I am looking to write up a formulation on how we get from the second order Elastic Wave Equation to the first order case:
Second order:
$$ u_{tt} – \Delta u = F $$
First Order:
$$ \partial_t u – \nabla \cdot \underline{v} = f_1 $$
$$ \partial_t \underline{v} – \nabla u = \underline{f}_2 $$
for $u$ a scalar and $\underline{v}$ a vector. I would be interested in the end to use this for tensor version of the wave-equation.
Going from the first order to the second order is relatively simple but I don't see how we (or why) we introduce another variable into the system.
Best Answer
For a second let's consider a second order ODE of the form $u'' = F(u,u')$. In general this may be difficult or impossible to solve analytically, and many numerical solvers are made specifically to only deal with first-order systems of equations.
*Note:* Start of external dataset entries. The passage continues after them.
-- ==== Sys2Proof/Certificates/Slice0/Obligations.lean ====
section
/-! DEFINITION. The statements about this machine, for the provers. Every one holds in every state that meets its hypotheses,
whether or not a run reaches it. Each docstring names the rules that it rests on. -/

open Sys2Proof Sys2Proof.Machine

/-- Format A integer results (R92 to R97): the value, its register and its latency, for every operand; every other register, every
flag and every byte of memory stays, and the agent goes on at the next instruction. -/
def Obligations.IntegerResults : Prop :=
  ∀ (s : State) (x : FmtA), AgentOk s.cur.agent = true →
    let a := s.rs x.a
    let b := s.rs x.b
    let c := s.rs x.c
    let n := b.toNat % 64
    CompletesS (.add x) s x.d (BitVec.ofNat 64 (a.toNat + b.toNat)) 1
    ∧ CompletesS (.sub x) s x.d (BitVec.ofInt 64 ((a.toNat : Int) - (b.toNat : Int))) 1
    ∧ CompletesS (.mul x) s x.d (BitVec.ofNat 64 (a.toNat * b.toNat)) 3
    ∧ CompletesS (.mulh x) s x.d (BitVec.ofInt 64 (a.toInt * b.toInt / 2 ^ 64)) 4
    ∧ CompletesS (.mulhn x) s x.d (BitVec.ofNat 64 (a.toNat * b.toNat / 2 ^ 64)) 4
    ∧ CompletesS (.madd x) s x.d (BitVec.ofNat 64 (a.toNat * b.toNat + c.toNat)) 4
    ∧ CompletesS (.div x) s x.d (if b = 0 then BitVec.ofInt 64 (-1) else BitVec.ofInt 64 (a.toInt.tdiv b.toInt)) 34
    ∧ CompletesS (.divn x) s x.d (if b = 0 then BitVec.ofInt 64 (-1) else BitVec.ofNat 64 (a.toNat / b.toNat)) 34
    ∧ CompletesS (.rem x) s x.d (if b = 0 then a else BitVec.ofInt 64 (a.toInt.tmod b.toInt)) 34
    ∧ CompletesS (.remn x) s x.d (if b = 0 then a else BitVec.ofNat 64 (a.toNat % b.toNat)) 34
    ∧ CompletesS (.and x) s x.d (a &&& b) 1
    ∧ CompletesS (.or x) s x.d (a ||| b) 1
    ∧ CompletesS (.xor x) s x.d (a ^^^ b) 1
    ∧ CompletesS (.andn x) s x.d (a &&& ~~~b) 1
    ∧ CompletesS (.shl x) s x.d (BitVec.ofNat 64 (a.toNat * 2 ^ n)) 1
    ∧ CompletesS (.shr x) s x.d (BitVec.ofNat 64 (a.toNat / 2 ^ n)) 1
    ∧ CompletesS (.sha x) s x.d (BitVec.ofInt 64 (a.toInt / 2 ^ n)) 1
    ∧ CompletesS (.rol x) s x.d (a.rotateLeft n) 1
    ∧ CompletesS (.clz x) s x.d (BitVec.ofNat 64 (((List.range 64).find? fun i => a.getLsbD (63 - i)).getD 64)) 1
    ∧ CompletesS (.ctz x) s x.d (BitVec.ofNat 64 (((List.range 64).find? fun i => a.getLsbD i).getD 64)) 1
    ∧ CompletesS (.pcnt x) s x.d (BitVec.ofNat 64 ((List.range 64).filter fun i => a.getLsbD i).length) 1
    ∧ CompletesS (.min x) s x.d (if a.toInt ≤ b.toInt then a else b) 1
    ∧ CompletesS (.max x) s x.d (if a.toInt ≤ b.toInt then b else a) 1
    ∧ CompletesS (.minn x) s x.d (if a.toNat ≤ b.toNat then a else b) 1
    ∧ CompletesS (.maxn x) s x.d (if a.toNat ≤ b.toNat then b else a) 1
    ∧ CompletesS (.slt x) s x.d (if a.toInt < b.toInt then 1 else 0) 1
    ∧ CompletesS (.sltn x) s x.d (if a.toNat < b.toNat then 1 else 0) 1
    ∧ CompletesS (.seq x) s x.d (if a = b then 1 else 0) 1
    ∧ CompletesS (.sel x) s x.d (if c = 0 then b else a) 1
    ∧ CompletesS (.bext x) s x.d (BitVec.ofNat 64 (a.toNat / 2 ^ (x.f / 64) % 2 ^ (x.f % 64 + 1))) 1
    ∧ (x.f / 64 + x.f % 64 ≤ 63 → CompletesS (.bins x) s x.d
        (BitVec.ofNat 64 (a.toNat - a.toNat / 2 ^ (x.f / 64) % 2 ^ (x.f % 64 + 1) * 2 ^ (x.f / 64)
          + b.toNat % 2 ^ (x.f % 64 + 1) * 2 ^ (x.f / 64))) 1)

/-- R96: the four divisions complete for every divisor, with the results of its table. -/
def Obligations.DivisionNeverTraps : Prop :=
  ∀ (s : State) (x : FmtA), AgentOk s.cur.agent = true →
    let a := s.rs x.a
    let b := s.rs x.b
    let most := BitVec.ofNat 64 (2 ^ 63)
    let ones := BitVec.ofNat 64 (2 ^ 64 - 1)
    let out (div rem divn remn : Word) : Prop :=
      CompletesS (.div x) s x.d div 34 ∧ CompletesS (.rem x) s x.d rem 34 ∧ CompletesS (.divn x) s x.d divn 34 ∧ CompletesS (.remn x) s x.d remn 34
    (b = 0 → out ones a ones a)
    ∧ (a = most → b = ones → out most 0 0 most)
    ∧ (b ≠ 0 → ¬ (a = most ∧ b = ones) →
        let q := a.toInt.tdiv b.toInt
        out (BitVec.ofInt 64 q) (BitVec.ofInt 64 (a.toInt - q * b.toInt)) (BitVec.ofNat 64 (a.toNat / b.toNat))
          (BitVec.ofNat 64 (a.toNat - a.toNat / b.toNat * b.toNat)))

/-- Format I integer results and LIW (R94, R95), with the latency of R93, as the format A ones. -/
def Obligations.ImmediateResults : Prop :=
  ∀ (s : State) (x : FmtI) (lit : Word), AgentOk s.cur.agent = true →
    let a := s.rs x.a
    let imm := BitVec.ofInt 64 (sext x.imm 24)
    let n := x.imm % 64
    CompletesS (.addi x) s x.d (BitVec.ofNat 64 (a.toNat + imm.toNat)) 1
    ∧ CompletesS (.andi x) s x.d (a &&& imm) 1
    ∧ CompletesS (.ori x) s x.d (a ||| imm) 1
    ∧ CompletesS (.shli x) s x.d (BitVec.ofNat 64 (a.toNat * 2 ^ n)) 1
    ∧ CompletesS (.shri x) s x.d (BitVec.ofNat 64 (a.toNat / 2 ^ n)) 1
    ∧ CompletesS (.shai x) s x.d (BitVec.ofInt 64 (a.toInt / 2 ^ n)) 1
    ∧ CompletesS (.li x) s x.d imm 1
    ∧ CompletesS (.liw x lit) s x.d lit 1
Fortunately there is a standard way of converting our equation to one of this form by creating a new variable $v = u'$, and then our equation becomes $v' = F(u,v)$ to get the first-order system $$ \binom{u}{v}' = \binom{v}{F(u,v)}. $$
Now consider our PDE in the 1D case where the equation is of the form $$u_{tt} - u_{xx} = F;$$ here there are two derivatives and so we might try a similar strategy by introducing the variables $w = u_t, v = u_x$ to get the transformed equation $w_t - v_x = F$. While it might seem that we only have one equation relating $v$ and $w$, we can actually use the fact that they are both derivatives of $u$ to see that $$w_x = u_{tx} = u_{xt} = v_t,$$ which is basically just a reformulation of the fact that partial derivative commute. We therefore get the equivalent first-order system of equations $$w_t - v_x = F,$$ $$v_t - w_x = 0.$$ Generalizing to more than one spatial dimension, now $\underline v = \nabla u$ is a vector, but we still have by commutativity of partial derivatives that $$\nabla w = \nabla \partial_t u = \partial_t\nabla u = \partial_t\underline v$$ and the transformed equation $$F = \partial_t^2u - \nabla\cdot\nabla u = \partial_t w - \nabla\cdot \underline v$$ yielding the first order system $$\partial_t w - \nabla\cdot \underline v = F,$$ $$\partial_t\underline v - \nabla w = \underline 0.$$ However, you need to be a bit careful since this first-order system is not $quite$ equivalent to our original second-order one; that's because the spatial derivatives also commute, and so the $i^{th}$ derivative of the $j^{th}$ component of $\underline v$ must be equal to the $j^{th}$ derivative of the $i^{th}$ component of $\underline v$ (since they are $\partial_i\partial_ju$ and $\partial_j\partial_iu$, respectively). More succinctly, this is the same as saying that the Jacobian of the matrix valued function $\underline v$ is symmetric. Therefore, we see that these systems are equivalent provided $\underline v$ has a symmetric Jacobian. Of course this is equivalent to saying that $\underline v$ is a conservative vector field, which makes sense since by construction $\underline v = \nabla u$ so $u$ is the potential function of $v$.